The Catch-22 of finding work for the freelancer

2017 SOP1 Group Photo–L/R Juan Carlos Sanchez De Fuentes, Thema Black, Daisy Wang, Fred Tesone, Hayley Webb, Michael Gellerstedt, Laurelee Martens, Chance Punahele Ortiz,Heather Morse, & Dennis Fahringer. Also featuring Keiko the dog.
[Fuji X-E2, Fuji 18-55mm, ISO 200, ƒ/9, 1/80]
A month from now I will be back in Kona, Hawaii to teach the YWAM School of Photography 1 portrait lighting and business practices for a week.

This group photo is last year’s class. This year’s group will be twice the size of last year.

Nikon D5, Nikon 85mm ƒ/1.8, ISO 100, ƒ/5.6, 1/200

While I will be teaching a great deal about lighting the business practices is the one thing that over the years has proven even more valuable to the classes.

“How do you make a living doing photography?”, is answered through solid business practices.

Fuji X-E2, 18-55mm, ISO 400, ƒ/5, 1/180

Knowing your Cost-Of-Doing-Business and how to price your work doesn’t get you clients. It only makes sure that you make money when you price jobs rather than losing money.

How do you get those clients? Well this is the Catch-22 of Freelancing.

When you are a professional photographer you are like every other business person. You are in the business of solving people and businesses problems through the use of photography.

What you need to be doing is interviewing people and listening. You need to find out what their problems are so that you can pitch to them solutions for which you can provide those services.

Nikon D5, Sigma 24-105mm, ISO 100, ƒ/13, 1/200

Having a portfolio is like any other business where you can display your wares, or as in this example Maine lobster buoys on the side of the road of commerce.

If the client know what they need then this works really well, except now your work is more of a commodity. This is an article of trade or commerce, especially a product as distinguished from a service. Due to your work being seen as a commodity it is much harder to get prices that work with your Cost-Of-Doing-Business.

Nikon D5, Sigma 24-105mm, ISO 100, ƒ/5, 1/320

You need to be seen as a visionary for the person’s business and not just a commodity if you are in the creative arts type of a business.

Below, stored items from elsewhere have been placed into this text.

-- ==== Sys2Proof/Machine/BitStream.lean ====
section
/-! DEFINITION. BS_WRITE, BS_CLOSE, BS_READ, BS_RRESET (41_bitstream.md section 3). -/

namespace Sys2Proof.Machine

/-- BS_WRITE: write the low WIDTH bits of LARG to the output stream (rule R95). -/
def execBsWrite (width : BitVec 6) (s : State) : Host.Outcome State Fault Refusal :=
  launch .bitio [.bitio, .ensureOpen, .writeField width] s

/-- BS_CLOSE: flush and end the output stream (rule R96). -/
def execBsClose (s : State) : Host.Outcome State Fault Refusal :=
  launch .bitio [.bitio, .closeStream] s

/-- BS_READ: read one field from the input stream (rule R97). -/
def execBsRead (width : BitVec 6) (s : State) : Host.Outcome State Fault Refusal :=
  launch .bitio [.bitio, .readField width] s

/-- BS_RRESET: release the input stream (rule R98). -/
def execBsRreset (s : State) : Host.Outcome State Fault Refusal :=
  launch .bitio [.bitio, .rReset] s

end Sys2Proof.Machine
end

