-- ==== Sys2Proof/Machine/CodeTable.lean ====
section
/-! DEFINITION. CT_GEN (44_codetable.md rule R127). -/

namespace Sys2Proof.Machine

/-- CT_GEN: generate the code table of the tree in the node store (rule R127). -/
def execCtGen (s : State) : Host.Outcome State Fault Refusal :=
  launch .codegen [.needTree, .clearCodes, .genCodes, .result .bodyBits] s

end Sys2Proof.Machine
end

Mark Johnson’s Photojournalism Class [Fuji X-E2, 18-55mm, ISO 6400, ƒ/3.2, 1/100]
You need to put yourself in situations where you get to listen to business people talk about what they do. You need to learn about their business. You need to ask questions that give you understanding.

Only when you really understand what problems they are facing with their business can you then think of ways that you can help solve some of those problems.

Now often they do not even know that your solution is to a problem they have. This will come over time where you start to recognize problems facing business owners and knowing that there are solutions you have done for others that could work for another business.

Here is the Catch-22 you must face each day to make a living as a photographer. You have solutions for a business to thrive, but you must first find a way to know what problem a particular business is facing before you can offer a solution.

Making this even more complicated is that if the client already knows what they need then you will be treated as a commodity. You need to be the photographer that has business solutions and not just the ability to take a picture.